Greenaway’s later films are always about two things art and sex and often not much else. He has made many films about painters in the last decade so it was obvious he would do one on a filmmaker at some point. Greenaway considers Eisenstein to the great filmmaker ever since he saw Strike when he was a teenager. However he seems more obsessed with seeing Eisenstein getting anal by his Mexican male host more than showing a second of Eisenstein at work at his unfinished masterpiece.
Eisenstein’s sexuality is known to film scholars but it barely informed his filmmaking style which was all about montage. Battleship Potemkin is probably his most “queer” film because after all it is about sailors and he did shoot the male body with a slight fetishistic desire. The Pet Shop Boys also did a much celebrated score for Battleship Potemkin as well. However his life and filmmaking is so fascinating itself it doesn’t really make sense to focus on his sexual life which till this trip was pretty much non-existent. He would on his return to Russia marry a woman as well.
Despite some flaws it’s not without merits and has a strong lead performance by Elmer Bäck with hair so uneven it gives Tim Burton’s a run for its money.
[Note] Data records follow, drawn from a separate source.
-- ==== Sys2Proof/Laws/KeepsExec.lean ====
section
/-! SUPPORT. Laws/KeepsExec.lean: the same for the remaining commands, said once as Keeps (Safety.lean). -/

namespace Sys2Proof.Machine

variable {s0 : State} {M : Nat}

theorem activeLoadEnd_keeps {s : State} (hm : Sub
    0x800000000000000000000000000000000000000000000000000000000000000000000000000000000000000000000000000000000 M) (hs :
    Keeps M s0 s) :
    Keeps M s0 (State.activeLoadEnd s) := by
  unfold State.activeLoadEnd
  refine showPath_keeps (hm.mono (by rfl)) ?_
  refine put_keeps (hm.at .HST_STATUS (by rfl)) ?_
  exact hs

theorem afterRound_keeps {s : State} (hm : Sub
    0x7FFFFFFFFFFFFFFFFFFFFFFFFFFFFFFFFFFFFFFFFFFFFFFFFFFFFFFFFFFFFFFFFFFFFFFFFFFFFFFFFFFFFFFFFFFFFFFFFFFFFFFFFFFFFFFFFFFFFFFFFFFFFFFFFFFFFFFFCFFFFFFFFAFC M) (hs : Keeps M s0 s) :
    Keeps M s0 (State.afterRound s) := by
  unfold State.afterRound
  apply keeps_ite
  · exact hs
  · refine shutdownCheck_keeps (hm.mono (by rfl)) ?_
    refine heatStates_keeps (hm.mono (by rfl)) ?_
    exact hs

theorem imageWrite_keeps {s : State} {addr : Word} {value : Word} (hm : Sub
    0x7FFFFFFFFFFFFFFFFFFFFFFFFFFFFFFFFFFFFFFFFFFFFFFFFFFFFFFFFFFFFFFFFFFFFFFFFFFFFFFFFFFFFFFFFFFFFFFFFFFFFFFFFFFFFFFFFFFFFFFFFFFFFFFFFFFFFFFFCBFFFFFFFAFE M) (hs : Keeps M s0 s) :
    Keeps M s0 (State.imageWrite s addr value) := by
  unfold State.imageWrite
  extract_lets +onlyGivenNames x1
  have hx1 : Keeps M s0 x1 := by
    subst x1
    refine busWrite_keeps (hm.mono (by rfl)) ?_
    exact hs
  clear_value x1
  apply keeps_ite
  · split
    · exact hx1
    · extract_lets +onlyGivenNames x2
      have hx2 : Keeps M s0 x2 := by
        subst x2
        apply keeps_ite
        · refine latch_keeps (hm.mono (by rfl)) ?_
          exact hx1
        · exact hx1
      clear_value x2
      apply keeps_ite
      · refine awfShow_keeps (hm.mono (by rfl)) ?_
        exact hx2
      · exact hx2
  · exact hx1

theorem imageFill_keeps {s : State} {addr : Word} {value : Word} {n : Nat} (hm : Sub
    0x7FFFFFFFFFFFFFFFFFFFFFFFFFFFFFFFFFFFFFFFFFFFFFFFFFFFFFFFFFFFFFFFFFFFFFFFFFFFFFFFFFFFFFFFFFFFFFFFFFFFFFFFFFFFFFFFFFFFFFFFFFFFFFFFFFFFFFFFCBFFFFFFFAFE M) (hs : Keeps M s0 s) :
    Keeps M s0 (State.imageFill s addr value n) := by
  unfold State.imageFill
  split
  · exact hs
  · refine imageFill_keeps (hm.mono (by rfl)) ?_
    refine imageWrite_keeps (hm.mono (by rfl)) ?_
    exact hs

theorem applySection_keeps {s : State} {x : Section} (hm : Sub
    0x7FFFFFFFFFFFFFFFFFFFFFFFFFFFFFFFFFFFFFFFFFFFFFFFFFFFFFFFFFFFFFFFFFFFFFFFFFFFFFFFFFFFFFFFFFFFFFFFFFFFFFFFFFFFFFFFFFFFFFFFFFFFFFFFFFFFFFFFCBFFFFFFFAFE M) (hs : Keeps M s0 s) :
    Keeps M s0 (State.applySection s x) := by
  unfold State.applySection
  split
  · apply keeps_forBelow
    · intro x1 t2 h3
      refine imageWrite_keeps (hm.mono (by rfl)) ?_
      exact h3
    · exact hs
  · apply keeps_forBelow
    · intro x4 t5 h6
      refine imageWrite_keeps (hm.mono (by rfl)) ?_
      exact h6
    · exact hs
  · refine imageFill_keeps (hm.mono (by rfl)) ?_
    exact hs
  · refine put_keeps (hm.at .SEC_STATUS (by rfl)) ?_
    refine upd_sec_keeps rfl (hm.mono (by rfl)) ?_
    exact hs
  · refine upd_sec_keeps rfl (hm.mono (by rfl)) ?_
    exact hs
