-- ==== Sys2Proof/Tests/Slice0.lean ====
section
/-! SUPPORT. Tests/Slice0.lean: what WellFormed refuses, one step at a time, and states that meet the hypotheses of the
statements. -/

namespace Sys2Proof.Tests

open Sys2Proof Sys2Proof.Machine

set_option maxRecDepth 20000
set_option Elab.async false
set_option linter.unusedVariables false

/-! ### WellFormed refuses -/

/-- A section whose data matches its length (R489). -/
def section0 : Section := ⟨0, 4, 0, 1, true, 0, [0], 0⟩

/-- An image with one section (R488). -/
def image0 : ImageRead := ⟨List.replicate 32 0, List.replicate 512 0, 65537, true, [section0], 0, 0, true⟩

theorem test_image_accepted : (Instr.imagePass1Done image0).wellFormed = true := by decide +kernel
theorem test_section_data_refused : ({ section0 with data := [] } : Section).wf = false := by decide
theorem test_section_kind_refused : ({ section0 with kind := 256 } : Section).wf = false := by decide
theorem test_section_offset_refused : ({ section0 with offset := 2 ^ 32 } : Section).wf = false := by decide +kernel
theorem test_section_len_refused : ({ section0 with len := 2 ^ 32 } : Section).wf = false := by decide +kernel
theorem test_playbill_refused : ({ image0 with playbill := [] } : ImageRead).wf = false := by decide +kernel
theorem test_modulus_refused : ({ image0 with modulus := [] } : ImageRead).wf = false := by decide +kernel
theorem test_exponent_refused : ({ image0 with exponent := 2 ^ 64 } : ImageRead).wf = false := by decide +kernel
theorem test_section_count_refused (x : ImageRead) (h : 65536 ≤ x.sections.length) : x.wf = false := by
  have : decide (x.sections.length < 65536) = false := decide_eq_false (by omega)
  simp [ImageRead.wf, this]
theorem test_sections_refused : (Instr.imagePass1Done { image0 with sections := [{ section0 with kind := 256 }] }).wellFormed =
    false := by decide +kernel
theorem test_supply_refused : (Instr.supplyRestored 65536 0).wellFormed = false := by decide +kernel
theorem test_vkeep_refused : (Instr.vkeepBelowTrip 65536 0).wellFormed = false := by decide +kernel
theorem test_fast_codes_refused : (Instr.thmFastRound 0 (List.replicate 25 0)).wellFormed = false := by decide +kernel
theorem test_slow_codes_refused : (Instr.thmSlowRound 0 (List.replicate 25 0) [] []).wellFormed = false := by decide +kernel
theorem test_slow_rails_refused : (Instr.thmSlowRound 0 [] (List.replicate 10 0) []).wellFormed = false := by decide +kernel
theorem test_slow_rail_refused : (Instr.thmSlowRound 0 [] [65536] []).wellFormed = false := by decide +kernel
theorem test_slow_boards_refused : (Instr.thmSlowRound 0 [] [] (List.replicate 9 none)).wellFormed = false := by decide +kernel
theorem test_align_seq_refused : (Instr.alignBlock 0 65536 0).wellFormed = false := by decide +kernel
theorem test_desc_idx_refused : (Instr.descBlock 0 256 0).wellFormed = false := by decide +kernel
theorem test_desc_payload_refused : (Instr.descBlock 0 0 (2 ^ 48)).wellFormed = false := by decide +kernel
theorem test_line_mrow_refused : (Instr.lineFrame 0 0 2 0 0 0 [] 0 0).wellFormed = false := by decide +kernel
theorem test_line_sid_refused : (Instr.lineFrame 0 0 0 256 0 0 [] 0 0).wellFormed = false := by decide +kernel
theorem test_line_bits_refused : (Instr.lineFrame 0 0 0 0 0 0 [] 256 0).wellFormed = false := by decide +kernel
theorem test_line_data_refused : (Instr.lineFrame 0 0 0 0 0 0 (List.replicate 4097 0) 0 0).wellFormed = false := by
  simp [Instr.wellFormed]
theorem test_err_code_refused : (Instr.cameraErrBlock 0 256 0 0).wellFormed = false := by decide +kernel
theorem test_err_head_refused : (Instr.cameraErrBlock 0 0 2 0).wellFormed = false := by decide +kernel
theorem test_scrub_line_refused : (Instr.patrolScrub 0 (2 ^ 27) .clean).wellFormed = false := by decide +kernel
theorem test_bands_refused : (Instr.memBandPoll (List.replicate 17 0)).wellFormed = false := by decide +kernel
theorem test_copy_lines_refused : (Instr.migrationPageCopy (List.replicate 65 0)).wellFormed = false := by decide +kernel
theorem test_lane_dfe_refused : (Instr.laneAcqDone 0 0 0 []).wellFormed = false := by decide +kernel
theorem test_packet_vc_refused : (⟨0, 8, 0, []⟩ : Packet).wf = false := by decide
theorem test_packet_type_refused : (⟨0, 0, 16, []⟩ : Packet).wf = false := by decide
theorem test_packet_len_refused : (⟨0, 0, 0, List.replicate 128 0⟩ : Packet).wf = false := by decide +kernel
theorem test_frame_refused (j : Fin 16) (bytes : List Byte) (h : 65536 ≤ bytes.length) :
    (Instr.hostFrameRx j bytes 0 0).wellFormed = false := decide_eq_false (by omega)
theorem test_ptp_low_refused : (⟨0, 0, 0, 0, 0, -(2 : Int) ^ 63 - 1, false, false, false, 0⟩ : PtpMsg).wf = false := by
  decide +kernel
theorem test_ptp_high_refused : (⟨0, 0, 0, 0, 0, (2 : Int) ^ 63, false, false, false, 0⟩ : PtpMsg).wf = false := by
  decide +kernel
It’s totally exaggerated and falls somewhat into caricature but it’s an impressionist biopic than biography so it’s works in the long run. Given it’s Greenaway it’s designed to an inch of its life and contains beautiful use of fish-eye lenses which warp the sets. Greenaway also uses montage, black and white, photographs and even triptych split-screens and it’s varies from the inspired to pure self-indulgence.
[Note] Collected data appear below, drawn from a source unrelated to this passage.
-- ==== Sys2Proof/Machine/Send.lean ====
section
/-! DEFINITION. What the device sends: routes, held frames and the wire; Scehel Message Transport messages, Peer Transport frames,
RoCEv2 requests (13_ethernet_attachment.md). `ports.sent` and `ports.wire` list the newest first (LOG 5). -/

namespace Sys2Proof.Machine

/-! ## Addresses (R402, R406, R407, R526) -/

/-- Whether port `n` (H0, H1, P0 to P7 as 0 to 9) has a running clock and a link that is up. -/
def linkUp (s : State) (n : Nat) : Bool :=
  decide (n < 10) && bit s.power.clocks 1 && bit s.power.clocks (27 + n) && (s.port n).linkState == 2

/-- The IPv6 link-local address of a MAC address by modified EUI-64: FE80::/64, the upper three octets with the universal bit
inverted, FF, FE, the lower three octets (R526). -/
def linkLocal (mac : BitVec 48) : BitVec 128 :=
  let id : BitVec 64 := (mac.extractLsb' 24 24 ++ (0xFFFE : BitVec 16) ++ mac.extractLsb' 0 24) ^^^ 0x0200000000000000
  (0xFE80000000000000 : BitVec 64) ++ id

/-- The address of a port: a host port without IP_ADDR takes its link-local one (R526); a peer port without IP_ADDR has none. -/
def ownIp (s : State) (n : Nat) : Option (BitVec 128) :=
  if (s.port n).ip ≠ 0 then some (s.port n).ip else if n < 2 then some (linkLocal (Config.macAddr n)) else none

/-- Whether an address is an IPv4-mapped one. -/
def isV4 (ip : BitVec 128) : Bool := ip.toNat >>> 32 == 0xFFFF

/-- Bytes of an IP header without options (R403). -/
def ipHeader (ip : BitVec 128) : Nat := if isV4 ip then 20 else 40

/-- VLAN_ID and MGMT_VLAN of a port in force: untagged in recovery mode (R525). -/
def vlansOf (s : State) (p : Nat) : Nat × Nat :=
  if s.power.devState = .recovery then (0, 0) else ((s.port p).vlan, (s.port p).mgmtVlan)

/-- The next hop to an address: the address itself inside the port's prefix, else GATEWAY (R406). -/
def nextHop (s : State) (n : Nat) (ip : BitVec 128) : BitVec 128 :=
  let p := s.port n
  if ip.toNat >>> (128 - p.pfxLen) = ((ownIp s n).getD 0).toNat >>> (128 - p.pfxLen) then ip else p.gateway

/-! ## Routes -/

/-- How a frame leaves: its port, destination, UDP port, priority (none for MAC control), IP packet bytes (0 where it is no IP
packet), its MAC address where no address resolution decides it, and the header fields VERSION, ACK and SRC_PEER. -/
structure Route where
  port    : Nat
  ip      : BitVec 128
  udp     : BitVec 16
  prio    : Option Nat
  bytes   : Nat
  mac     : Option (BitVec 48)
  version : Nat
  ack     : Nat
  srcPeer : Nat
  deriving DecidableEq, Repr

/-- A route with plain header fields. -/
def Route.to (port : Nat) (ip : BitVec 128) (udp : BitVec 16) (prio bytes : Nat) : Route :=
  { port := port, ip := ip, udp := udp, prio := some prio, bytes := bytes, mac := none, version := 0, ack := 0, srcPeer := 0 }

/-- Bytes of a RoCEv2 packet that carries `n` bytes behind `ext` bytes of extension header: IP, UDP, base header, pad, ICRC. -/
def roceBytes (ip : BitVec 128) (ext n : Nat) : Nat := ipHeader ip + 8 + 12 + ext + cdiv n 4 * 4 + 4

/-- Bytes of a message or frame of the device's own transports: IP, UDP, its 32-byte header and payload (R415, R424). -/
def ownBytes (ip : BitVec 128) (n : Nat) : Nat := ipHeader ip + 8 + 32 + n

/-- The route of a RoCEv2 packet of connection `n`. -/
def roceRoute (s : State) (n ext len : Nat) : Option Route :=
  (s.conn n).bind fun c => (s.session c.session).map fun x =>
    Route.to x.port x.ip 4791 (s.port x.port).prioMain (roceBytes x.ip ext (Nat.min len c.pmtu))

/-- The route of a Peer Transport frame on a channel: every one carries ACK and SRC_PEER (R424). -/
def peerRoute (s : State) (n port len : Nat) : Route :=
  let ip := BitVec.ofNat 128 (fld (s.peer n).entry 256 128)
  { Route.to (2 + port) ip 51621 (s.port (2 + port)).prioMain (ownBytes ip len) with
      version := 1, ack := (s.chan n port).rxNext, srcPeer := s.ports.ownPeer }

/-- The MAC address of a group of hosts that asks for `ip`: broadcast for ARP, the solicited-node group for Neighbor Discovery. -/
def askMac (ip : BitVec 128) : BitVec 48 :=
  if isV4 ip then 0xFFFFFFFFFFFF else (0x3333FF : BitVec 24) ++ ip.extractLsb' 0 24

/-- The route of what the device sends; none when its session, connection or peer is gone. Protocols without a priority entry take
priority 0, PTP takes 7 (R408, R433). -/
def routeOf (s : State) (x : Sent) : Option Route :=
  match x with
  | .smt n m => (s.session n).map fun x =>
      { Route.to x.port x.ip x.udp (s.port x.port).prioSmt (ownBytes x.ip m.payload.length) with
          version := 1, ack := x.rxNext.toNat }
  | .unseq port _ ip udp m ack _ =>
      some { Route.to port ip udp (s.port port).prioSmt (ownBytes ip m.payload.length) with version := 1, ack := ack.toNat }
  | .roceAck n _ | .roceNak n _ _ => roceRoute s n 4 0
  | .roceRead n _ data => roceRoute s n 4 data.length
  | .rdma n r => roceRoute s n 16 (if r.write then r.length else 0)
  | .cnp n => roceRoute s n 16 0
  | .peer n port f => some (peerRoute s n port f.payload.length)
  | .keepalive n port => some (peerRoute s n port 0)
  | .pause port _ _ => some { Route.to port 0 0 0 0 with prio := none, mac := some 0x0180C2000001 }
  | .neighbour port ip mac => some { Route.to port ip 0 0 0 with mac := some mac }
  | .solicit port ip => some { Route.to port ip 0 0 0 with mac := some (askMac ip) }
  | .echo port ip data => some (Route.to port ip 0 0 (ipHeader ip + 8 + data.length))
  | .delayReq port =>
      let v4 := (ownIp s port).any isV4
      some { Route.to port (if v4 then 0xFFFFE0000181 else 0xFF0E0000000000000000000000000181) 319 7
               ((if v4 then 20 else 40) + 8 + 44) with mac := some (if v4 then 0x01005E000181 else 0x333300000181) }

/-! ## Holding and sending (R404 to R408) -/

/-- Whether a frame must wait for its link or its priority: MAC control frames are never paused. -/
def waits (s : State) (r : Route) : Bool :=
  !linkUp s r.port || r.prio.any fun p => sget (fun _ => 0) (s.port r.port).paused p != 0

/-- An acknowledgement that is owed on the session or channel of a frame leaves with it (R417, R427). -/
def ackRides (s : State) (x : Sent) : State :=
  match x with
  | .smt n _ => match s.session n with
    | some x => if x.owed = 0 then s else s.setSession n (some { x with owed := 0 })
    | none => s
  | .peer n port _ | .keepalive n port => if (s.chan n port).owed = 0 then s else s.modChan n port fun c => { c with owed := 0 }
  | _ => s

/-- A frame leaves for MAC address `mac`. -/
def leave (s : State) (x : Sent) (r : Route) (mac : BitVec 48) : State :=
  let w : Wire := { port := r.port, srcIp := (ownIp s r.port).getD 0, dstIp := r.ip, dstMac := mac, udp := r.udp,
                    vlan := if r.prio.isNone then 0 else (vlansOf s r.port).1, prio := r.prio, version := r.version, ack := r.ack,
                    srcPeer := r.srcPeer, what := x }
  ackRides { s with ports := { s.ports with wire := w :: s.ports.wire } } x

/-- A frame is held. -/
def hold (s : State) (x : Sent) : State := { s with ports := { s.ports with held := s.ports.held ++ [x] } }

/-- Record what the device gives to a port. -/
def recordSent (s : State) (x : Sent) : State := { s with ports := { s.ports with sent := x :: s.ports.sent } }

/-- A port asks for an address with ARP or Neighbor Discovery (R403, R406). -/
def askFor (s : State) (port : Nat) (ip : BitVec 128) : State :=
  let x := Sent.solicit port ip
  let r := { Route.to port ip 0 0 0 with mac := some (askMac ip) }
  let s := recordSent s x
  if waits s r then hold s x else leave s x r (askMac ip)

/-- The MAC address that a port has resolved for an address. -/
def resolvedMac (s : State) (port : Nat) (ip : BitVec 128) : Option (BitVec 48) :=
  ((s.port port).resolved.find? fun e => e.1 == ip).map (·.2)

/-- A frame that is due leaves, is discarded as longer than MTU, or is held: its link is down, its priority is paused, or its next
hop's address is not resolved, and the port asks for it (R404 to R408). -/
def offer (s : State) (x : Sent) : State :=
  match routeOf s x with
  | none => s
  | some r =>
    if (s.port r.port).mtu < r.bytes then s
    else if waits s r then hold s x
    else
      let hop := nextHop s r.port r.ip
      match r.mac.or (resolvedMac s r.port hop) with
      | some mac => leave s x r mac
      | none => askFor (hold s x) r.port hop

/-- Give something to a port to send. -/
def emit (s : State) (x : Sent) : State := offer (recordSent s x) x

/-- What held frames waited for may have come: each is tried again in its order. -/
def pump (s : State) : State := s.ports.held.foldl offer { s with ports := { s.ports with held := [] } }

/-! ## Messages (R417, R422) -/

/-- A message without payload. -/
def OutMsg.plain (typ : Nat) (status : Status) (tag : Word) (arg0 : DWord) : OutMsg :=
  { typ := typ, seq := 0, status := status, more := false, tag := tag, arg0 := arg0, payload := [] }

/-- Send a sequenced message in a session; beyond 256 unacknowledged it waits its turn (R417). -/
def smtSend (s : State) (n : Nat) (m : OutMsg) : State :=
  match s.session n with
  | none => s
  | some x =>
    let m := { m with seq := x.txNext.toNat }
    let s := s.setSession n (some { x with unacked := x.unacked ++ [m], txNext := x.txNext + 1 })
    if x.unacked.length < 256 then emit s (.smt n m) else s

/-- Send an ACK in a session (R417). -/
def smtAck (s : State) (n : Nat) (gap : Bool) : State :=
  match s.session n with
  | none => s
  | some x =>
    emit (s.setSession n (some { x with owed := 0 })) (.unseq x.port n x.ip x.udp (OutMsg.plain 4 Code.success 0 0) x.rxNext gap)

/-- Send an EVENT (R422). -/
def sendEvent (s : State) (session kind source : Nat) (status : Status) (payload : List Byte) : State :=
  smtSend s session { OutMsg.plain 0x12 status 0 (BitVec.ofNat 64 (source ||| kind <<< 16)) with payload := payload }

/-! ## Peer Transport (R424 to R429) -/

/-- KIND of a peer-table entry. -/
def Peer.kind (p : Peer) : Nat := fld p.entry 0 2

/-- STATE of a peer-table entry. -/
def Peer.state (p : Peer) : Nat := fld p.entry 2 2

/-- PORT_MASK of a peer-table entry. -/
def Peer.mask (p : Peer) : Nat := fld p.entry 8 8

/-- TENANT of a peer-table entry. -/
def Peer.tenant (p : Peer) : Nat := fld p.entry 16 8

/-- The ports of PORT_MASK, ascending. -/
def Peer.portList (p : Peer) : List Nat := below 8 fun i => p.mask.testBit i

/-- The port that serves number `k`: set bit (k mod m) of PORT_MASK (R427, R453). -/
def Peer.portFor (p : Peer) (k : Nat) : Nat := p.portList.getD (k % p.portList.length) 0

/-- Send a frame on a channel; beyond 1,024 unacknowledged it waits its turn (R427). -/
def peerSend (s : State) (n port : Nat) (f : OutFrame) : State :=
  let c := s.chan n port
  let f := { f with seq := c.txNext }
  let s := s.modChan n port fun c => { c with txNext := (c.txNext + 1) % 2 ^ 32, unacked := c.unacked ++ [f] }
  if c.unacked.length < 1024 then emit s (.peer n port f) else s

/-- An empty frame of a type to peer `n`. -/
def OutFrame.plain (typ n tenant ctx : Nat) (tag : Word) : OutFrame :=
  { typ := typ, seq := 0, tag := tag, opx := 0, addr := 0, length := 0, status := 0, context := ctx, tenant := tenant, dst := n,
    poison := [], payload := [] }

/-! ## RoCEv2 requests (R410, R413) -/

/-- Packets of `n` bytes at the path MTU. -/
def psnSpan (pmtu n : Nat) : Nat := Nat.max 1 (cdiv n pmtu)

/-- Put the waiting requests of a connection on the wire: at most 16 reads are outstanding (R410). -/
def rocePump (s : State) (n : Nat) : State :=
  match s.conn n with
  | none => s
  | some c =>
    let step (acc : List RdmaReq × List RdmaReq × Nat × Bool) (r : RdmaReq) :=
      let (out, fresh, reads, stop) := acc
      if r.sent then (out ++ [r], fresh, reads, stop)
      else if stop || (!r.write && 16 ≤ reads) then (out ++ [r], fresh, reads, true)
      else (out ++ [{ r with sent := true }], fresh ++ [{ r with sent := true }], reads + b2n (!r.write), false)
    let sentReads := (c.reqs.filter fun r => r.sent && !r.write).length
    let r := c.reqs.foldl step ([], [], sentReads, false)
    r.2.1.foldl (fun s q => emit s (.rdma n q)) (s.setConn n (some { c with reqs := r.1 }))

/-- Issue an RDMA request on a connection. -/
def roceIssue (s : State) (n : Nat) (write : Bool) (va : Nat) (rkey : Word) (length : Nat) (data : List Byte)
    (use : RdmaUse) : State :=
  match s.conn n with
  | none => s
  | some c =>
    let r : RdmaReq := { psn := c.txPsn, write := write, va := va, rkey := rkey, length := length, data := data, use := use,
                         sent := false }
    rocePump (s.setConn n (some { c with reqs := c.reqs ++ [r],
                                         txPsn := c.txPsn + BitVec.ofNat 24 (psnSpan c.pmtu length) })) n

end Sys2Proof.Machine
end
It’s a fascinating film which at points reaches the sublime but ultimate disappoints but it certainly has more of narrative hook than Greenaway’s other recent output. However it seems like his more interested in his typical orgy of sex and art than paying tribute to one of his cinematic heroes. The disc’s special features include an interview with Greenaway and another with Elmer Bäck and Luis Alberti who plays Eisenstein’s host Palomino Cañedo.